A “subprime” mortgage basically refers to a loan that is made to a borrower with less than perfect credit. In fact, typically they were made to borrowers with a credit score of 640 or less. Usually, a credit score of less than 700 eliminates many home buyers from obtaining a mortgage loan. A subprime mortgage makes allowances for such items as limited credit experience, excessive debt, a history of late payments, etc. In some cases, borrowers weren’t even required to provide proof of income. They came at a heftier interest rate and larger origination fees hidden in cheap, temporary “teaser” rates that would rise exponentially after the teaser period expired.

These risky loans were packaged and sold as Mortgage-Backed Securities to investors. Of course, once the loans started going bad, investments collapsed, which helped to push the real estate market and our economy into the worst financial crisis since the Great Depression.

Why are subprime mortgages making a comeback?
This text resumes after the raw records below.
-- ==== Sys2Proof/Proofs/InputTimers.lean ====
section
/-! SUPPORT. Input and timers (44_input_timers.md): the frame of a write to `DT`, the decoding of Fx07 and Fx15, and the statement about them. -/

namespace Sys2Proof.Machine

/-- A write to `DT` changes nothing else. -/
theorem sameBut_setDt (s : State) (b : Byte) : SameBut [.dt] s (s.setDt b) :=
  sameBut_of_fields (fun _ => rfl) (fun _ => rfl) (fun _ => rfl) (fun _ => rfl) (fun _ => rfl)
    (dt := fun h => absurd (List.mem_singleton_self _) h) (fun _ => rfl) (fun _ => rfl) (fun _ => rfl)
    (fun _ => rfl) (fun _ => rfl) (fun _ => rfl) (fun _ => rfl) (fun _ => rfl)

/-! ### The delay-timer instructions of family F (rules R74, R75, R79) -/

theorem decodeFamilyF_of_nnField_eq_07 {w : Word} (h : nnField w = 0x07) :
    decodeFamilyF w = .instr (.ldVxDt (xField w)) := by
  simp [decodeFamilyF, h]

theorem decodeFamilyF_of_nnField_eq_15 {w : Word} (h : nnField w = 0x15) :
    decodeFamilyF w = .instr (.ldDtVx (xField w)) := by
  simp [decodeFamilyF, h]

/-! ### Delay-timer loads -/

theorem exec_ldVxDt (x : Reg) (s : State) : exec (.ldVxDt x) s = .next (s.setReg x s.dt) := rfl

theorem exec_ldDtVx (x : Reg) (s : State) : exec (.ldDtVx x) s = .next (s.setDt (s.reg x)) := rfl

/-- Settles O40: Fx07 is one register write of `DT`, and Fx15 one write of `V[x]` to `DT`. -/
theorem timerLoadsMoveOneByte : Obligations.TimerLoadsMoveOneByte := by
  refine ⟨fun _ h h07 => (decode_of_opField_eq_F h).trans (decodeFamilyF_of_nnField_eq_07 h07),
    fun _ h h15 => (decode_of_opField_eq_F h).trans (decodeFamilyF_of_nnField_eq_15 h15), fun x s => ⟨?_, ?_⟩⟩
  · exact ⟨_, exec_ldVxDt x s, fun r => s.reg_setReg x r _, sameBut_setReg s x _⟩
  · exact ⟨_, exec_ldDtVx x s, s.setDt_dt _, sameBut_setDt s _⟩

end Sys2Proof.Machine
end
New rules put in place by the Consumer Finance Protection Bureau has strengthened lending regulations under “QM” (Qualified Mortgages). This locks out some buyers who may have been able to obtain a loan prior to the regulations being put in place as of January 2014. With the economy once again in recovery, there are buyers out there ready to make a home purchase, but cannot qualify due to QM. The rules do not require lenders to make loans under the new rules, and buyers can go outside QM guidelines to obtain loans, albeit at a higher rate.

Will this cause another mortgage market collapse?

One of the main differences in subprime mortgages these days is that the fees and interest rates are no longer hidden in teaser rates, which have become a thing of the past. Loan rates cannot increase if the buyer defaults, nor can they carry any prepayment penalties. Borrowers looking to purchase a home using a subprime loan are more likely to have a better understanding of all their costs up front.